The biggest differences between the two that I've seen is that VB.Net (2003) has better intelisense than C# (2003). In 2005 C# is very much improved, but having to rebuild your program to update your error list is still annoying. VB.Net also lets you get away without being as strong typed in everything - even with option explicit on.

C# is case sensitive. Sounds like a drawback, but when you're making member variables and public properties it's a time saver.

C# code is often more concise and easier to read - but the brackets make the whole formatting very hard to read. C# 2005 (and current 3rd party tools) allow for bracket highlighting - you click on one and the other is highlighted. Makes it easier to find your methods. In VB it's a bit easier with "End Class", "End Sub" "End Function" "End Property", etc. You can look at it and differentiate things better.

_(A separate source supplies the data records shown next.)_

/-- MFB stores the bank register that BWIN names, 0 of a bank that is not resident (log entry 49); MTB writes it; each then steps BWIN.REG when INC
is 1 (05 R132, R133). A reserved index, and of MTB a bank that is not resident, PC and CSW of the current bank and the register of it that the
specifier steps (01 R29), enter the specification trap. A bank register written with a value it may hold reads back as that value, BANK fields
apart, and no other of the 48 changes (05 Table 5.4). -/
def Obligations.BankAccess : Prop :=
  (∀ (s : State) (c : CoreId) (i : Dec) (z : Dev), s.dev.standsAt c i → i.op = .mfb → (s.dev.core c).bwin.reg.toNat < 50 →
    (store c (eaOf (s.dev.core c) i.s1 8) (toBytes 8 (if (s.dev.core c).resident (s.dev.core c).bwin.bank.toNat
      then (((s.dev.core c).bank (s.dev.core c).bwin.bank.toNat).readIdx (s.dev.core c).bwin.bank.toNat (s.dev.core c).bwin.reg.toNat).toNat
      else 0))).run ((s.dev.begun c).ticked c 2) = .ok () z →
    ∃ w, exec (.mfb c) s = ranTo s c w ∧ Writes c (s.dev.begun c) z ∧
      Retired c (z.modCore c Core.bumped) w
        (fun n => pick n (s.dev.core c).ldPend (pick n (stepOf (s.dev.core c) i.s1 8) ((s.dev.core c).g n)))
        (nextPc (s.dev.core c) i) none (s.dev.core c).cb) ∧
  (∀ (s : State) (c : CoreId) (i : Dec) (v : W64) (z : Dev), s.dev.standsAt c i → i.op = .mtb → (s.dev.core c).bwin.reg.toNat < 48 →
    ((s.dev.core c).bwin.bank.toNat = (s.dev.core c).cur → (s.dev.core c).bwin.reg ≠ 32 ∧ (s.dev.core c).bwin.reg ≠ 33 ∧
      i.s1.stepsReg (s.dev.core c).bwin.reg.toNat = false) →
    (s.dev.core c).resident (s.dev.core c).bwin.bank.toNat = true →
    (srcBin c i.s1 8).run (s.dev.begun c) = .ok v z → bankValueOk (s.dev.core c).bwin.reg.toNat v.toNat = true →
    let z' := z.modCore c (fun y => (y.applyStep (stepOf (s.dev.core c) i.s1 8)).bumped)
    let z'' := z'.modCore c (fun y => y.setBank (s.dev.core c).bwin.bank.toNat
      ((y.bank (s.dev.core c).bwin.bank.toNat).writeIdx (s.dev.core c).bwin.reg.toNat v))
    ∃ w, exec (.mtb c) s = ranTo s c w ∧ Reads c (s.dev.begun c) z ∧
      Retired c z'' w (fun n => pick n (s.dev.core c).ldPend ((z''.core c).g n)) (nextPc (s.dev.core c) i) none (z''.core c).cb) ∧
  (∀ (s : State) (c : CoreId) (i : Dec), s.dev.standsAt c i →
    let x := s.dev.core c
    let trap := ranTo s c (enterTrap c 2 0 0 0 0 (s.dev.begun c))
    (i.op = .mfb → 50 ≤ x.bwin.reg.toNat → exec (.mfb c) s = trap) ∧
    (i.op = .mtb → 48 ≤ x.bwin.reg.toNat ∨ x.resident x.bwin.bank.toNat = false ∨
        (x.bwin.bank.toNat = x.cur ∧ (x.bwin.reg = 32 ∨ x.bwin.reg = 33 ∨ i.s1.stepsReg x.bwin.reg.toNat = true)) →
      exec (.mtb c) s = trap)) ∧
  (∀ (b : Bank) (n r : Nat) (v : W64), n ≤ 8 → r < 48 → bankValueOk r v.toNat = true →
    (r ≠ 33 → r ≠ 38 → (b.writeIdx r v).readIdx n r = v) ∧
    (r = 33 ∨ r = 38 → (b.writeIdx r v).readIdx n r &&& ~~~0xF0_0000 = v &&& ~~~0xF0_0000) ∧
    (∀ q, q < 48 → q ≠ r → (b.writeIdx r v).readIdx n q = b.readIdx n q))

/-- LDPW writes beside the operand's word number the program word it names and its check bits; STPW writes one program word, with check bits the store
makes, after the next instruction's words have been fetched (01 R24, R25, R35; 05 R142; 10 R281). -/
def Obligations.ProgramWords : Prop :=
  (∀ (s : State) (c : CoreId) (i : Dec) (ps : List Part) (y y' z : Dev) (bs : List Byte), s.dev.standsAt c i → i.op = .ldpw →
    (checkParts c .rw (vparts (eaOf (s.dev.core c) i.s1 8) 8)).run (s.dev.begun c) = .ok ps y →
    (readAll c ps).run (y.ticked c (ps.map (fun p => chunks p.va p.n * (1 + if p.far then 8 else 0))).sum) = .ok bs y' →
    y'.checkPart ⟨c, .core, (s.dev.core c).csw.key.toNat, true⟩ true (.prog c) ((Tier.prog c).base + 2 * beAt bs 6 2) .read = (y', none) →
    (writeAll c ps (toBytes 8 ((s.dev.pword c (beAt bs 6 2)).toNat * 65536 + beAt bs 6 2))).run
      ((y'.markKey ((Tier.prog c).base + 2 * beAt bs 6 2) .read).ticked c 3) = .ok () z →
    ∃ w, exec (.ldpw c) s = ranTo s c w ∧
      Retired c z w (fun n => pick n (s.dev.core c).ldPend (pick n (stepOf (s.dev.core c) i.s1 8) ((s.dev.core c).g n)))
        (nextPc (s.dev.core c) i) none (s.dev.core c).cb) ∧
  (∀ (s : State) (c : CoreId) (i : Dec) (v : W64) (z : Dev), s.dev.standsAt c i → i.op = .stpw →
    (srcBin c i.s1 8).run (s.dev.begun c) = .ok v z → v.toNat < 2 ^ 30 →
    z.checkPart ⟨c, .core, (s.dev.core c).csw.key.toNat, true⟩ true (.prog c) ((Tier.prog c).base + 2 * (v.toNat % 65536)) .exec = (z, none) →
    let y := (z.markKey ((Tier.prog c).base + 2 * (v.toNat % 65536)) .exec).setPword c (v.toNat % 65536) (v.toNat / 65536)
    ∃ w, exec (.stpw c) s = ranTo s c w ∧ Reads c (s.dev.begun c) z ∧
      (w.core c).latch = some (storeWords s.dev c (nextPc (s.dev.core c) i).toNat) ∧
      (∀ e n, w.pword e n = if e = c.val ∧ n % 65536 = v.toNat % 65536 then withCheck (v.toNat / 65536) else s.dev.pword e n) ∧
      Retired c y w (fun n => pick n (s.dev.core c).ldPend (pick n (stepOf (s.dev.core c) i.s1 8) ((s.dev.core c).g n)))
        (nextPc (s.dev.core c) i) none (s.dev.core c).cb)

/-! ### The cores: branches, calls, returns -/

/-- BCMP and BCMPL branch when the condition of 01 Table 1.5 holds of Ga and of 0 or G4; JMP and JMPR go to their target; 05 R115, R116. -/
def Obligations.BranchResult : Prop :=
  ∀ (s : State) (c : CoreId) (i : Dec), s.dev.standsAt c i →
    let x := s.dev.core c
    let b : W64 := if i.r then x.g 4 else 0
    (i.op = .bcmp → ∃ w, exec (.bcmp c) s = ranTo s c w ∧
      ∃ pc, (condHolds i.cond (x.g i.ga) b → pc = x.cb.pc + BitVec.ofNat 16 i.tgt) ∧ (¬condHolds i.cond (x.g i.ga) b → pc = nextPc x i) ∧
      Retired c s.dev w (fun n => pick n x.ldPend (x.g n)) pc none x.cb) ∧
    (i.op = .bcmpl → ∃ w, exec (.bcmpl c) s = ranTo s c w ∧
      ∃ pc, (condHolds i.cond (x.g i.ga) b → pc = BitVec.ofNat 16 i.tgt) ∧ (¬condHolds i.cond (x.g i.ga) b → pc = nextPc x i) ∧
      Retired c s.dev w (fun n => pick n x.ldPend (x.g n)) pc none x.cb) ∧
    (i.op = .jmp → ∃ w, exec (.jmp c) s = ranTo s c w ∧
      Retired c s.dev w (fun n => pick n x.ldPend (x.g n)) (BitVec.ofNat 16 i.tgt) none x.cb) ∧
    (∀ v z, i.op = .jmpr → (srcBin c i.s1 8).run (s.dev.begun c) = .ok v z → ∃ w, exec (.jmpr c) s = ranTo s c w ∧
      Reads c (s.dev.begun c) z ∧
      Retired c z w (fun n => pick n x.ldPend (pick n (stepOf x i.s1 8) (x.g n))) (BitVec.ofNat 16 v.toNat) none x.cb)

They're both technically equivilent - C# might be able to do a few things that VB.net can't and visa versa (pick up the MSCD training book, it points out the differences and alternate methods to achieve something). Overall I think in a professional environment C# would currently have the advantage for having XML documentation right out of the box. VB you need to do this by hand or get a 3rd party tool.

I like them both, but prefer VB.Net for dealing with forms and C# for dealing with proper classes.

If you know how to use one the other is easy to learn - but there will be sticking points. Knowing how to raise events in VB.Net means you'll have absolutely no clue how to do it in C#. The whole delegate system in vb is handled with a single declaration here and there, a single function to add an event. C# isn't worse, but it's handled differently. Caught me up for a few hours when I was learning C#.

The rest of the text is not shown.